— YOUR GOAL —
Needed from the data below: every line from the one with "def State.swapStart (s" up to and including the one with "let bad (k : Core)", repeated exactly and with nothing else.

(Data entries)
-- Opening Marker --
/-- The timed command of queue q that falls due first: the least time, of equal times the one accepted first (R155). -/
def dueTimed (c : Core) (q jobt : Nat) : Option (Nat × Nat × CopyCmd) :=
  (c.eng.tsb.filter (fun e => e.2.1 = q && e.1 ≤ jobt && goesOn (c.cq q) e.2.2)).foldl (fun r e => match r with
    | none => some e
    | some f => if e.1 < f.1 then some e else some f) none

/-- New bursts may begin (R161, R299, R419, R393). -/
def engFree (c : Core) : Bool := !c.frozen && !c.preempt && c.run ≠ .ended

/-- The queue stands at a burst boundary. -/
def atBoundary (c : Core) (q : Nat) : Bool :=
  let x := c.cq q
  x.burst.isNone && !x.fault && engFree c

/-- The head of a queue may begin something at this burst boundary: it is not behind a failed command, and no timed command
is due ahead of it (R145, R155). -/
def headFree (c : Core) (q : Nat) : Bool :=
  let x := c.cq q
  atBoundary c q && x.due.isNone && (match x.cmds with
    | k :: _ => goesOn x k
    | [] => false)

/-- TIMED_COMMAND_DUE (R155): from this boundary on the queue is held for the command, which keeps its entry until it
starts. -/
def timedStart (q jobt : Nat) (c : Core) : Core :=
  if atBoundary c q then c.setCq q { c.cq q with due := dueTimed c q jobt } else c

/-! ### Start (R141, R145, R151, R160) -/

/-- The graph node of a command that names one (R147, R159). -/
def nodeOf (c : Core) (k : CopyCmd) : Option GNode :=
  if k.c.z.getLsbD 60 then some (c.eng.nodes.getD (bits k.c.z.toNat 59 54) ⟨none, []⟩) else none

/-- The queue as its next start finds it, with the buffer: a due timed command stands at the head, its entry free (R155). -/
def startView (c : Core) (q : Nat) : CopyQ × List (Nat × Nat × CopyCmd) :=
  let x := c.cq q
  match x.due with
  | some e => ({ x with cmds := e.2.2 :: x.cmds, due := none }, c.eng.tsb.erase e)
  | none => (x, c.eng.tsb)

/-- A copy command stands at the head and may start now. -/
def startable (c : Core) (q : Nat) : Bool :=
  let x := (startView c q).1
  match x.cmds with
  | k :: _ => isCopy k.c.op && !k.started && k.cause.isNone && k.delay = 0 && atBoundary c q && goesOn x k
      && (match nodeOf c k with
        | some n => n.pred = none || n.pred = some 0
        | none => true)
  | [] => false

/-- The head fails a check, so its queue stops, a stopped one among the commands with which it goes on (R145); a timed command's
failing check is met when it is due (R155). A halt wave does not hold the stop back: it is no access and no result (R423). -/
def stoppable (c : Core) (q : Nat) : Bool :=
  match (startView c q).1.cmds with
  | k :: _ => k.cause.isSome && goesOn (c.cq q) k && !c.preempt && c.run ≠ .ended
  | [] => false

/-- The eight doublewords of a command block. -/
def readBlk (c : Core) (a : Nat) : List Word := (List.range 8).map (fun i => BitVec.ofNat 64 (memNat c.sp (a + 8 * i) 8))

/-- The commands behind a failed one that were accepted before it: the timed command that failed had come ahead of them, and
they run and complete first (R145). -/
def failedHead (k : CopyCmd) (l : List CopyCmd) : List CopyCmd :=
  l.filter (fun e => e.ord < k.ord) ++ k :: l.filter (fun e => !decide (e.ord < k.ord))

/-- A queue stops with command `k` at its head, `l` behind it, the buffer being `tsb` (R145, R163): ENGSTAT records the stop; the
launch's policy follows at once. -/
def stopWith (q : Nat) (x : CopyQ) (k : CopyCmd) (l : List CopyCmd) (tsb : List (Nat × Nat × CopyCmd)) (c : Core) : Core :=
  let first := c.eng.qs.all (fun x => !x.stop) && c.eng.cause = 0
  let c0 := { c with eng := { c.eng with tsb := tsb } }.setCq q { x with cmds := failedHead k l, stop := true, stopOrd := k.ord }
  let c1 := { c0 with cyc := { c0.cyc with trig := c0.cyc.trig ++ [(0x3A, q, k.c.bundle, k.cause.getD 0)] } }
  if first then { c1 with eng := { c1.eng with cause := k.cause.getD 0, eq := q } } else c1

/-- QUEUE_STOP (R145, R163). -/
def copyStop (q : Nat) (c : Core) : Core :=
  if stoppable c q then
    let v := startView c q
    match v.1.cmds with
    | k :: l => stopWith q v.1 k l v.2 c
    | [] => c
  else c

/-- COPY_COMMAND_START (R141, R151): a block is read at rank 4 in the start cycle; a failing check, or a node that is not
loaded, stops the queue in that cycle (R145). -/
def copyStart (q : Nat) (c : Core) : Core :=
  if startable c q then
    let v := startView c q
    match v.1.cmds with
    | k :: l =>
      let put (k' : CopyCmd) (c' : Core) : Core :=
        { c' with eng := { c'.eng with tsb := v.2 } }.setCq q { v.1 with cmds := k' :: l }
      if (match nodeOf c k with
        | some n => n.pred.isNone
        | none => false) then stopWith q v.1 { k with cause := some cENGDESC } l v.2 c
      else if k.c.op = 0x20 then put { k with started := true } c
      else
        let a := bits k.c.x.toNat 31 0
        let b := bankOf a
        if c.cyc.turns.contains b then c
        else
          let c1 := { c with cyc := { c.cyc with turns := c.cyc.turns ++ [b], used := c.cyc.used ++ [b] } }
          let blk := readBlk c a
          match blockCheck c k.c.op blk with
          | some e => stopWith q v.1 { k with blk := blk, cause := some e } l v.2 c1
          | none => put { k with blk := blk, started := true, delay := 1 } c1
    | [] => c
  else c

/-! ### Bursts (R150, R158, R161, R162) -/

/-- The banks of a core-local range. -/
def banksOf (a n : Nat) : List Nat := (partsOf a n).map (fun p => bankOf p.addr)

/-- Of the banks of an access of rank 3 or 4 each is taken as soon as its port is free, on its own (R61): those served so
far, and the core. -/
def bankTurn (done bs : List Nat) (c : Core) : List Nat × Core :=
  let go := (bs.eraseDups).filter (fun b => !done.contains b && !c.cyc.turns.contains b)
  (done ++ go, { c with cyc := { c.cyc with turns := c.cyc.turns ++ go, used := c.cyc.used ++ go } })
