/-- SWAP_EXCHANGE_START (R285, R296): the own SWAP starts once the partner's is accepted; when both have started,
each side having completed as many before, the exchange begins, or both stop on differing lengths. -/
def State.swapStart (s : State) (num : Nat) : State :=
  match s.core num with
  | none => s
  | some c0 =>
    let c := if c0.mat.swap.isNone && s.partnerAccepted c0 then swapBegin c0 else c0
    let s1 := s.setCore num c
    let pn := s.nowCore c.launch c.mat.partner
    match c.mat.swap with
    | none => s1
    | some u =>
      if c.mat.swapLive then s1
      else if pn = num then s1.setCore num (swapGo c)
      else match s1.core pn with
        | none => s1
        | some p => match p.mat.swap with
          | none => s1
          | some v =>
            if p.mat.swapDone ≠ c.mat.swapDone then s1
            else if swLen u.c = swLen v.c then
              (s1.setCore num (swapGo c)).setCore pn (swapGo p)
            else
              let bad (k : Core) (w : MUnit) : Core :=
                let k1 := matFail ⟨w.no, w.c, none, false, false, 0⟩ cENGDESC k
                { k1 with mat := { setMCmd w.no (fun e => { e with started := false }) k1.mat with swap := none } }
              ((s1.setCore num (bad c u)).setCore pn (bad p v)).soon num [.matrixTimelineStop]

/-- The exchange path's read of a cycle goes to the partner (R296). -/
def State.swapSend (s : State) (num : Nat) : State :=
  match s.core num with
  | none => s
  | some c => match swapRead c with
    | (none, c1) => s.setCore num c1
    | (some e, c1) =>
      let pn := s.nowCore c.launch c.mat.partner
      if pn = num then
        s.setCore num { c1 with mat := { c1.mat with swapIn := c1.mat.swapIn ++ [e] } }
      else
        let t := (s.setCore num c1).postTime num pn
        t.2.send t.1 num c.lctx (.swapData pn e.1 e.2)

/-- A BFILL from global memory: the next burst is translated and asked for; a fault stops it before the burst (R38, R294). -/
def State.fillGlobal (s : State) (num : Nat) : State :=
  match s.core num with
  | none => s
  | some c => match c.mat.fill with
    | none => s
    | some u =>
      if (locOf u.c.x).isSome || u.req.isSome || u.data.isSome || fillTotal u.c ≤ u.step || c.mat.fault || !engFree c then s
      else
        let n := fillLen u.c 512 u.step
        let va := u.c.x.toNat + fillOff u.c u.step
        match s.xlateRanges num .fill c.lctx .read [(va, n)] with
        | (.error e, t) =>
          (t.faultRecord num .fill c.lctx e.1 va e.2.2 false false e.2.1 u.step 0).modCore num (fun d =>
            { d with mat := { d.mat with fault := true } })
        | (.ok x, t) =>
          (t.modCore num (fun d => { d with mat := { d.mat with fill := some { u with req := some n } } })).engRead num .fill
            c.lctx x.1 x.2 0

/-- MDRAIN_COMPLETE; with BV the arrival leaves in the cycle after (R295, R377). -/
def State.drainOver (s : State) (num : Nat) : State :=
  match s.core num with
  | none => s
  | some c =>
    let s1 := s.setCore num (mdrainComplete c)
    match drainBar c with
    | none => s1
    | some b =>
      let t := s1.barTime num
      t.2.send (t.1 + 1) num c.lctx (.arrival b 1)

/-- A BFILL burst's data is back (R294). -/
def State.fillReturn (s : State) (num : Nat) : State :=
  match s.core num with
  | none => s
  | some c =>
    let mine := s.reqs.filter (fun r => r.core = num && r.agent = .fill)
    let rest : State := { s with reqs := s.reqs.filter (fun r => !(r.core = num && r.agent = .fill)) }
    match c.mat.fill with
    | none => rest
    | some u =>
      if mine.all (fun r => r.got.isSome && r.ret = 0) then
        let d := mine.flatMap (fun r => r.got.getD [])
        rest.setCore num { c with mat := { c.mat with
          fill := some { u with req := none, step := u.step + d.length, data := some (u.step, d) } } }
      else s
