-- ==== Sys2Proof/Machine/Vector.lean ====
section
/-! DEFINITION. Issue of a V-class, distribution or tap operation (10 R259 to R265, 13 R328, 14 R345 to R348). -/

namespace Sys2Proof.Machine

/-- The tap word register of an operation (R345). -/
def tapReg : Instr → Option Nat
  | .tap _ _ _ r => some r.toNat
  | .tapfin _ _ _ r => some r.toNat
  | .vsteer _ _ _ _ r => some r.toNat
  | _ => none

/-- The distribution registers an operation reads at issue, d first (R328). -/
def qSrcs (c : Core) (i : Instr) : List QReg :=
  let q (k : BitVec 4) : QReg := spGet qReg0 c.p.q k.toNat
  match i with
  | .qset _ _ d _ _ => [q d]
  | .qadd _ _ d x y => [q d, q x, q y]
  | .qmul _ _ d x y => [q d, q x, q y]
  | .qscale _ _ d x _ => [q d, q x]
  | .qshift _ _ d x _ => [q d, q x]
  | .qmix _ _ d x _ => [q d, q x]
  | .qcond _ _ d x _ => [q d, q x]
  | .qmom _ _ _ x _ => [q x, q x]
  | .qquant _ _ _ x _ => [q x, q x]
  | .qsamp _ _ _ x _ => [q x, q x]
  | _ => []

/-- A source field at issue: a grid operand's vector, or the access it makes. -/
def srcAcc (fo : Focus) (c : Core) (k : Nat) (f : Option (BitVec 9)) : List Acc :=
  match f with
  | none => []
  | some f => match fAddr fo c f false with
    | some a => [mkAcc k a 256]
    | none => []

def srcVec (c : Core) (f : Option (BitVec 9)) : Vec :=
  match f with
  | some f => if f.toNat < 256 then rdGrid c f.toNat else []
  | none => []

/-- Does the operation have a vector destination, and which field? -/
def vDst (i : Instr) : Option (BitVec 9) :=
  match (vFields i).2 with
  | d :: _ => some d
  | [] => none

/-- Addresses a V-class operation accesses or will store to, in field order; a d that is read too is read as a source is, of a
handle in the slot at CONS (R57, R110, R265). -/
def vAddrs (fo : Focus) (c : Core) (i : Instr) : List (Nat × Nat × Nat) :=
  let f := vXYD i
  let one (k : Option (BitVec 9)) (wr : Bool) : List (Nat × Nat × Nat) := match k with
    | none => []
    | some b => match fAddr fo c b wr with
      | some a => [(a, 256, 4)]
      | none => []
  one f.1 false ++ one f.2.1 false ++ one f.2.2 false ++ one (vDst i) true

/-- Post-increments of an operation's fields, each pointer once (R265). -/
def vBumps (fo : Focus) (c : Core) (i : Instr) : List Eff :=
  let f := vXYD i
  let one (k : Option (BitVec 9)) : List Eff := match k with
    | none => []
    | some b => fBump fo c b
  one f.1 ++ one f.2.1 ++ one (vDst i)

/-- Store entries an operation needs in the withhold buffer (R384). -/
def vNeed (c : Core) (i : Instr) (d : VDst) (w : Word) : Nat :=
  (match d with
    | .mem _ => 1
    | .grid _ => 0)
  + (match i with
    | .tapfin _ _ _ _ => 2 * c.nprobe (twTp w)
    | _ => 0)

/-- Occupancies that begin with the operation (R260, R328). -/
def vOccupy (i : Instr) (c : Core) : Core :=
  let v1 := v1BusyOf i
  let c1 := if 1 < v1 then { c with p := { c.p with v1Busy := v1 } } else c
  match transBf i with
  | some true => { c1 with p := { c1.p with vtBusy := 2 } }
  | some false => { c1 with p := { c1.p with vtBusy := 1 } }
  | none => c1

/-- The unit the operation needs is occupied (R261, R328). -/
def vBusy (fo : Focus) (c : Core) (i : Instr) : Bool :=
  (fo.slot = 4 && decide (0 < c.p.v1Busy)) || ((transBf i).isSome && decide (0 < c.p.vtBusy))

/-- The flight of an operation of the V class. -/
def vFlight (i : Instr) (fo : Focus) (c : Core) (w : Word) (dst : VDst) : Flight :=
  let f := vXYD i
  let b := if (gridReads i).isEmpty then 0 else fo.beats - 1
  { mkFlight i fo c (srcAcc fo c 0 f.1 ++ srcAcc fo c 1 f.2.1 ++ srcAcc fo c 2 f.2.2) (latV i + b) with
    vx := srcVec c f.1, vy := srcVec c f.2.1, vd := srcVec c f.2.2, vals := [w], pred := rdP c (vPred i), dst := dst,
    qs := qSrcs c i }

/-- A V-class, distribution or tap operation issued (R259 to R265): unit busy, tap word, withhold buffer and addresses
checked, sources read, accesses made, post-increments retired. The order of the checks is a DESIGN CHOICE (assumption 132). -/
def opV (i : Instr) (fo : Focus) (c : Core) : Core :=
  let w := match tapReg i with
    | some r => rdS fo c r
    | none => 0
  let dst := match vDst i with
    | some d => fDst fo c d
    | none => .grid 0
  if vBusy fo c i then takeTrap fo cUNITBUSY 0 c
  else match (if (tapReg i).isSome then tapCheck c w else none) with
    | some e => takeTrap fo e 0 c
    | none => match firstTrap fo c (vAddrs fo c i) with
      | some t => takeTrap fo t.1 (BitVec.ofNat 64 t.2) c
      | none =>
        if 256 < c.storeUse + vNeed c i dst w then takeTrap fo cWITHHOLD 0 c
        else
          let bs := vBumps fo c i
          let c1 := if bs = [] then c else retire fo 1 0 bs c
          vOccupy i (launch (vFlight i fo c w dst) c1)

end Sys2Proof.Machine
end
-- Closing Marker --
— PROBLEM SOLUTION —
def State.swapStart (s : State) (num : Nat) : State :=
  match s.core num with
  | none => s
  | some c0 =>
    let c := if c0.mat.swap.isNone && s.partnerAccepted c0 then swapBegin c0 else c0
    let s1 := s.setCore num c
    let pn := s.nowCore c.launch c.mat.partner
    match c.mat.swap with
    | none => s1
    | some u =>
      if c.mat.swapLive then s1
      else if pn = num then s1.setCore num (swapGo c)
      else match s1.core pn with
        | none => s1
        | some p => match p.mat.swap with
          | none => s1
          | some v =>
            if p.mat.swapDone ≠ c.mat.swapDone then s1
            else if swLen u.c = swLen v.c then
              (s1.setCore num (swapGo c)).setCore pn (swapGo p)
            else
              let bad (k : Core) (w : MUnit) : Core :=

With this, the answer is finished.